§ **INSTRUCTIONS TO FOLLOW**:
Among the lines of data below, reproduce only those from the one with "no refusal. -/" through the one with "(h : i.wellFormed", exactly as they stand, both ends included.

##### GIVEN DATA #####

-- ==== Sys2Proof/Syntax.lean ====
section
/-! DEFINITION. The seven commands, one constructor per row of spec/opcode_table.json, each with the operands its
row reads (spec/30_encoding.md R52, R53), in the order of DOC0's call signatures. -/

namespace Sys2Proof

/-- A command (R9) with its operands assembled (R51): an operand read as `sext_16` is an integer (`Instr.wellFormed`
bounds it by the field), an operand read as `zext_16` a natural number, bounded in the same way. -/
inductive Instr where
  /-- `init(address, frequency)`, R124 -/
  | init (address : Byte) (frequency : Int)
  /-- `reset(address)`, R125 -/
  | reset (address : Byte)
  /-- `setPinPulseRange(pin, onStep, offStep, address)`, R73 -/
  | setPinPulseRange (pin onStep offStep : Int) (address : Byte)
  /-- `setStandardServoAngle(channel, angleDegrees, address)`, R105 -/
  | setStandardServoAngle (channel angle : Int) (address : Byte)
  /-- `setContinuousServoSpeed(channel, speedPercent, address)`, R106 -/
  | setContinuousServoSpeed (channel speed : Int) (address : Byte)
  /-- `setServoLimits(channel, minOffset, maxOffset, midOffset?, address)`, R92; `midOffset` is absent when `m = 0` -/
  | setServoLimits (channel : Int) (minOffset maxOffset : Nat) (midOffset : Option Nat) (address : Byte)
  /-- `getChipConfig(address)`, R84 -/
  | getChipConfig (address : Byte)
deriving DecidableEq, Repr

/-- The bus address every command carries (R53). -/
def Instr.address : Instr → Byte
  | .init address _ => address
  | .reset address => address
  | .setPinPulseRange _ _ _ address => address
  | .setStandardServoAngle _ _ address => address
  | .setContinuousServoSpeed _ _ address => address
  | .setServoLimits _ _ _ _ address => address
  | .getChipConfig address => address

end Sys2Proof
end

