-- ==== Sys2Proof/Machine/State.lean ====
section
/-! DEFINITION. The state of the block: the registry table and the sequencer (spec/10_state.md), the two observations
(bus trace, responses; spec/00_scope.md R8, spec/30_encoding.md R58), and the inputs a step reads (command words,
transport answers, parameters, the counter of free values). Plain data. -/

namespace Sys2Proof.Machine

/-- `position`, the last commanded value in tagged form (R17, 90_conflicts.md C4). -/
inductive Position where
  /-- kind Unset: never commanded -/
  | unset
  /-- kind Standard with the clamped angle in degrees -/
  | standard (angle : Int)
  /-- kind Continuous with the clamped speed in percent -/
  | continuous (speed : Int)
deriving DecidableEq, Repr

/-- One stored entry `cfg[a].servos[k]` (R12, R15, R16, R17). Its `id` is the constant `k + 1` and is not stored (R14). The
offsets are unsigned integers of `OPERAND_W` bits: below `2 ^ operandW` by `State.Inv` (log entries 17 and 22). -/
structure ServoConfig where
  pinNumber : BitVec 4
  minOffset : Nat
  midOffset : Nat
  maxOffset : Nat
  position : Position
deriving DecidableEq, Repr

/-- The phase of a registered slot (R19). -/
inductive BringUp where
  /-- the most recent init sequence has not completed -/
  | initializing
  /-- the last init sequence ran to its last write with no bus error -/
  | running
deriving DecidableEq, Repr

/-- `cfg[a].phase` (R19). -/
inductive Phase where
  | unregistered
  | initializing
  | running
deriving DecidableEq, Repr

/-- The content of a registered slot `cfg[a]` (R12, R13, R19). Its address is the slot's index and is not stored. -/
structure ChipConfig where
  frequency : Nat
  phase : BringUp
  servos : Vector ServoConfig 16
deriving DecidableEq, Repr

/-- One event of the bus trace (R8): `W(a, r, v)` with the transport's answer, or `T(n)`. -/
inductive BusEvent where
  | write (address register value : Byte) (answer : BusAnswer)
  | delay (micros : Nat)
deriving DecidableEq, Repr

/-- The error kinds (R140). -/
inductive ErrorKind where
  /-- the address is outside 0x40..0x7E (R141) -/
  | invalidAddress
  /-- never raised (R142) -/
  | channelOutOfRange
  /-- the transport failed a register write (R143) -/
  | busError
  /-- never raised (R144) -/
  | uncalibratedServo
  /-- the command word's `op` is in 0x7..0xF (R145) -/
  | illegalCommand
deriving DecidableEq, Repr

/-- One servo entry as `getChipConfig` answers it, with `position` in both forms (R58). -/
structure ServoView where
  id : Nat
  pinNumber : BitVec 4
  minOffset : Nat
  midOffset : Nat
  maxOffset : Nat
  position : Position
  legacyPosition : Int
deriving DecidableEq, Repr

/-- The copy of a slot that `getChipConfig` answers (R58). -/
structure ConfigView where
  address : Byte
  frequency : Nat
  phase : Phase
  servos : Vector ServoView 16
deriving DecidableEq, Repr

/-- A command's one response (R58). -/
inductive Response where
  | ok
  | okConfig (config : ConfigView)
  | err (kind : ErrorKind)
deriving DecidableEq, Repr

/-- The state of the block.
`cfg` (R11) has one place per bus address 0x40..0x7E; `none` is an unregistered slot, whose fields hold no value
(R25; 93_implementation_defined.md U11; log entry 11). -/
structure State where
  /-- parameters, never changed by a step (R6; log entry 1) -/
  params : Params
  /-- the registry table (R11) -/
  cfg : Vector (Option ChipConfig) 63
  /-- step index of the init sequencer, 0 when no sequence runs (R20; log entry 10) -/
  seq : Nat
  /-- INPUT: command words on the command port as numbers, the next one first (92_eei_decisions.md D1; log entry 8) -/
  commands : List Nat
  /-- INPUT: the transport's answers to the next writes, the next one first (R3, R47; log entry 5) -/
  answers : List BusAnswer
  /-- how many free values have been taken (log entry 7) -/
  fresh : Nat
  /-- the bus trace since reset, oldest first (R8; log entry 9) -/
  trace : List BusEvent
  /-- the responses since reset, oldest first (R58; log entry 9) -/
  responses : List Response
deriving DecidableEq, Repr

/-- Why the machine stops with a fault: no reason exists. Every error of the spec ends the COMMAND with a response and the
block goes on to the next one (R146, R149), which is a next state (log entry 13). -/
inductive Fault where
deriving DecidableEq, Repr

/-- Why the model has no meaning for a command. -/
inductive Refusal where
  /-- Raised by an arm of `exec` whose instruction has no meaning yet; no arm does. Safe: the machine stops. -/
  | notModelled (mnemonic : String)
deriving DecidableEq, Repr

/-- The block right after reset (R25, R160): every slot unregistered, `seq = 0`, the trace empty, no response pending;
parameters at their defaults (R6), no input given yet (DESIGN CHOICE, log entries 5, 7 and 8). -/
def State.reset : State where
  params := defaultParams
  cfg := Vector.replicate 63 none
  seq := 0
  commands := []
  answers := []
  fresh := 0
  trace := []
  responses := []

end Sys2Proof.Machine
end

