-- ==== Sys2Proof/Machine/Calibration.lean ====
section
/-! DEFINITION. The servo calibration model and `setServoLimits` (spec/42_calibration.md R90 to R93). -/

namespace Sys2Proof.Machine

/-- `midpoint(mn, mx) = fdiv(mx - mn, 2) + mn` in the integers (R91). -/
def midpointOffset (mn mx : Int) : Int := fdiv (mx - mn) 2 + mn

/-- `setOffsetsFromFreq(s, mn, mx, md?)`: the three bounds are stored as given, the middle one the midpoint when it is
omitted, which lies between the two and so is not negative (R91); nothing else is written and nothing is checked (R90,
R93). -/
def setOffsets (sv : ServoConfig) (mn mx : Nat) (md : Option Nat) : ServoConfig :=
  { sv with
    minOffset := mn
    midOffset := match md with
      | some given => given
      | none => (midpointOffset mn mx).toNat
    maxOffset := mx }

/-- `setServoLimits(channel, minOffset, maxOffset, midOffset?, address)` (R92). -/
def execSetServoLimits (ch : Int) (mn mx : Nat) (md : Option Nat) (a : Byte) (s : State) :
    Host.Outcome State Fault Refusal :=
  .next ((lookupOrCreate a freqDefault s).andThen fun found s1 =>
    let k := channelIndex ch
    .done .ok (s1.setSlot a (found.config.setServo k (setOffsets (found.config.servo k) mn mx md)))).finish

end Sys2Proof.Machine
end

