/-- R55: `rsv`, every operand field R53 does not list for the operation, `m` outside `setServoLimits`, and `d` of
`setServoLimits` with `m = 0` may hold anything; of an illegal word every bit but `op` may. -/
def Obligations.IgnoredBitsDoNotChangeTheCommand : Prop :=
  ∀ operandW : Nat,
  (∀ (r r' : BitVec 3) (m m' : BitVec 1) (addr : Byte) (a b c d a' b' c' d' : Operand operandW),
    decode operandW (packFields 0 r m addr a b c d) = decode operandW (packFields 0 r' m' addr a b' c' d') ∧
    decode operandW (packFields 1 r m addr a b c d) = decode operandW (packFields 1 r' m' addr a' b' c' d') ∧
    decode operandW (packFields 2 r m addr a b c d) = decode operandW (packFields 2 r' m' addr a b c d') ∧
    decode operandW (packFields 3 r m addr a b c d) = decode operandW (packFields 3 r' m' addr a b c' d') ∧
    decode operandW (packFields 4 r m addr a b c d) = decode operandW (packFields 4 r' m' addr a b c' d') ∧
    decode operandW (packFields 5 r 0 addr a b c d) = decode operandW (packFields 5 r' 0 addr a b c d') ∧
    decode operandW (packFields 5 r 1 addr a b c d) = decode operandW (packFields 5 r' 1 addr a b c d) ∧
    decode operandW (packFields 6 r m addr a b c d) = decode operandW (packFields 6 r' m' addr a' b' c' d')) ∧
  ∀ w w' : CmdWord operandW, fieldOp w = fieldOp w' → 7 ≤ (fieldOp w).toNat → decode operandW w = decode operandW w'

/-- R52, R53: 80-bit words written out from spec/95_test_vectors.md sections 2.2 to 2.9, one per operation and one
illegal. -/
def Obligations.WordsOfTheSpecDecode : Prop :=
  decode 16 0x0040003C000000000000 = .ok (.init 0x40 60) ∧
  decode 16 0x1040FFFFFFFFFFFFFFFF = .ok (.reset 0x40) ∧
  decode 16 0x20400063FFF913880000 = .ok (.setPinPulseRange 99 (-7) 5000 0x40) ∧
  decode 16 0x3040FFFC005A00000000 = .ok (.setStandardServoAngle (-4) 90 0x40) ∧
  decode 16 0x40400002FE0C00000000 = .ok (.setContinuousServoSpeed 2 (-500) 0x40) ∧
  decode 16 0x51400001000200060003 = .ok (.setServoLimits 1 2 6 (some 3) 0x40) ∧
  decode 16 0x50400001000200060009 = .ok (.setServoLimits 1 2 6 none 0x40) ∧
  decode 16 0x6E40DEADBEEFCAFEF00D = .ok (.getChipConfig 0x40) ∧
  decode 16 0x70400000000000000000 = .error (.illegalOp 7)

/-- R57: the assembler call of a command, its name with its operands as numbers in DOC0's order, assembles to that
command. -/
def Obligations.AssemblerCallOfACommandIsTheCommand : Prop :=
  ∀ (operandW : Nat) (i : Instr), i.wellFormed operandW = true → assembleCall operandW i.mnemonic i.operands = some i

/-- R57: the text of a command's line, with its numbers in decimal or in hexadecimal, assembles to the command's word. -/
def Obligations.AssemblerLineOfACommandIsItsWord : Prop :=
  ∀ (operandW : Nat) (hex : Bool) (i : Instr), i.wellFormed operandW = true →
    assembleLine operandW (i.line hex) = some (encode operandW i)

/-! ## A step (spec/00_scope.md R9, spec/60_exceptions.md) -/

/-- R9, R50: a step takes the next word of the command port and runs the command it decodes to, in the state without that
word; where the port is as wide as the word, the word of a command is taken whole. -/
def Obligations.StepRunsTheDecodedCommand : Prop :=
  (∀ (s : State) (w : Nat) (rest : List Nat) (i : Instr), s.commands = w :: rest →
    decode s.params.operandW (portWord s.params w) = .ok i → step s = exec i { s with commands := rest }) ∧
  ∀ (s : State) (rest : List Nat) (i : Instr), s.params.valid = true → i.wellFormed s.params.operandW = true →
    s.commands = (encode s.params.operandW i).toNat :: rest → step s = exec i { s with commands := rest }

/-- R54, R145: a word with `op` in 0x7..0xF is answered `Err(IllegalCommand)`; nothing else changes (`seq` returns to 0,
R146, where it stands at every command boundary). -/
def Obligations.IllegalWordAnswersIllegalCommand : Prop :=
  ∀ (s : State) (w : Nat) (rest : List Nat), s.commands = w :: rest → 7 ≤ (fieldOp (portWord s.params w)).toNat →
    step s = .next { s with commands := rest, seq := 0, responses := s.responses ++ [.err .illegalCommand] }

/-- R9, R146, R149: every command, in every state, runs to its end: no fault and no refusal. -/
def Obligations.EveryCommandEndsInANextState : Prop :=
  ∀ (i : Instr) (s : State), ∃ t, exec i s = .next t

/-- R58: every command ends with exactly one response. -/
def Obligations.EveryCommandAnswersExactlyOnce : Prop :=
  ∀ (i : Instr) (s t : State), exec i s = .next t → ∃ r, t.responses = s.responses ++ [r]

/-- R142, R144: no step answers `ChannelOutOfRange` or `UncalibratedServo`. -/
def Obligations.ReservedErrorsAreNeverAnswered : Prop :=
  ∀ s t : State, step s = .next t →
    (∀ r ∈ s.responses, r ≠ .err .channelOutOfRange ∧ r ≠ .err .uncalibratedServo) →
    ∀ r ∈ t.responses, r ≠ .err .channelOutOfRange ∧ r ≠ .err .uncalibratedServo

/-- R83, R141, R147: a command whose address is outside 0x40..0x7E answers `Err(InvalidAddress)` before any state change and
any bus event, whatever the other operands and the transport; a command with an address inside never answers it. -/
def Obligations.InvalidAddressIsCheckedFirst : Prop :=
  (∀ (i : Instr) (s : State), (i.address.toNat < 0x40 ∨ 0x7E < i.address.toNat) →
    exec i s = .next { s with seq := 0, responses := s.responses ++ [.err .invalidAddress] }) ∧
  ∀ (i : Instr) (s t : State), 0x40 ≤ i.address.toNat → i.address.toNat ≤ 0x7E → exec i s = .next t →
    t.responses ≠ s.responses ++ [.err .invalidAddress]
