/-- The call of a command that has a word assembles to that command. -/
theorem assembleCall_operands {operandW : Nat} {i : Instr} (h : i.wellFormed operandW = true) :
    assembleCall operandW i.mnemonic i.operands = some i := by
  cases i with
  | init address frequency => simp [Instr.mnemonic, Instr.operands, assembleCall, asmSigned_of_fits h]
  | reset address => simp [Instr.mnemonic, Instr.operands, assembleCall]
  | setPinPulseRange pin onStep offStep address =>
    simp only [Instr.wellFormed, Bool.and_eq_true] at h
    obtain ⟨⟨hpin, hon⟩, hoff⟩ := h
    simp [Instr.mnemonic, Instr.operands, assembleCall, asmSigned_of_fits hpin, asmSigned_of_fits hon,
      asmSigned_of_fits hoff]
  | setStandardServoAngle channel angle address =>
    simp only [Instr.wellFormed, Bool.and_eq_true] at h
    obtain ⟨hch, hx⟩ := h
    simp [Instr.mnemonic, Instr.operands, assembleCall, asmSigned_of_fits hch, asmSigned_of_fits hx]
  | setContinuousServoSpeed channel speed address =>
    simp only [Instr.wellFormed, Bool.and_eq_true] at h
    obtain ⟨hch, hx⟩ := h
    simp [Instr.mnemonic, Instr.operands, assembleCall, asmSigned_of_fits hch, asmSigned_of_fits hx]
  | setServoLimits channel minOffset maxOffset midOffset address =>
    simp only [Instr.wellFormed, Bool.and_eq_true] at h
    obtain ⟨⟨⟨hch, hmin⟩, hmax⟩, hmid⟩ := h
    cases midOffset with
    | none =>
      simp [Instr.mnemonic, Instr.operands, assembleCall, asmSigned_of_fits hch, asmUnsigned_of_fits hmin,
        asmUnsigned_of_fits hmax]
    | some mid =>
      simp [Instr.mnemonic, Instr.operands, assembleCall, asmSigned_of_fits hch, asmUnsigned_of_fits hmin,
        asmUnsigned_of_fits hmax, asmUnsigned_of_fits hmid]
  | getChipConfig address => simp [Instr.mnemonic, Instr.operands, assembleCall]

/-- Settles O6: each operand is in its field's range, so the assembler takes it as it stands. -/
theorem assemblerCallOfACommandIsTheCommand : Obligations.AssemblerCallOfACommandIsTheCommand :=
  fun _ _ h => assembleCall_operands h

/-! ## Numerals read back (spec/30_encoding.md R57) -/

theorem exists_digitChar_of_mem_toDigits {base n : Nat} {ch : Char} (hb : 1 < base) (h : ch ∈ Nat.toDigits base n) :
    ∃ d, ch = Nat.digitChar d := by
  induction n using Nat.strongRecOn with
  | ind n ih =>
    rcases Nat.lt_or_ge n base with hn | hn
    · rw [Nat.toDigits_of_lt_base hn, List.mem_singleton] at h
      exact ⟨n, h⟩
    · rw [Nat.toDigits_of_base_le hb hn, List.mem_append, List.mem_singleton] at h
      exact h.elim (ih _ (Nat.div_lt_self (by omega) hb)) fun h => ⟨_, h⟩

/-- The assembler reads the digit that the numeral writes. -/
theorem asmDigit_digitChar {base d : Nat} (hb : base ≤ 16) (hd : d < base) :
    asmDigit base (Nat.digitChar d) = some d := by
  have hd' : d < 16 := by omega
  interval_cases d <;> exact if_pos hd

#####

§ **RESPONSE AREA**:
/-- R9, R146, R149: every command, in every state, runs to its end: no fault and no refusal. -/
def Obligations.EveryCommandEndsInANextState : Prop :=
  ∀ (i : Instr) (s : State), ∃ t, exec i s = .next t

/-- R58: every command ends with exactly one response. -/
def Obligations.EveryCommandAnswersExactlyOnce : Prop :=
  ∀ (i : Instr) (s t : State), exec i s = .next t → ∃ r, t.responses = s.responses ++ [r]

/-- R142, R144: no step answers `ChannelOutOfRange` or `UncalibratedServo`. -/
def Obligations.ReservedErrorsAreNeverAnswered : Prop :=
  ∀ s t : State, step s = .next t →
    (∀ r ∈ s.responses, r ≠ .err .channelOutOfRange ∧ r ≠ .err .uncalibratedServo) →
    ∀ r ∈ t.responses, r ≠ .err .channelOutOfRange ∧ r ≠ .err .uncalibratedServo

/-- R83, R141, R147: a command whose address is outside 0x40..0x7E answers `Err(InvalidAddress)` before any state change and
any bus event, whatever the other operands and the transport; a command with an address inside never answers it. -/
def Obligations.InvalidAddressIsCheckedFirst : Prop :=
  (∀ (i : Instr) (s : State), (i.address.toNat < 0x40 ∨ 0x7E < i.address.toNat) →
    exec i s = .next { s with seq := 0, responses := s.responses ++ [.err .invalidAddress] }) ∧
  ∀ (i : Instr) (s t : State), 0x40 ≤ i.address.toNat → i.address.toNat ≤ 0x7E → exec i s = .next t →
    t.responses ≠ s.responses ++ [.err .invalidAddress]
/-- The call of a command that has a word assembles to that command. -/
theorem assembleCall_operands {operandW : Nat} {i : Instr} (h : i.wellFormed operandW = true) :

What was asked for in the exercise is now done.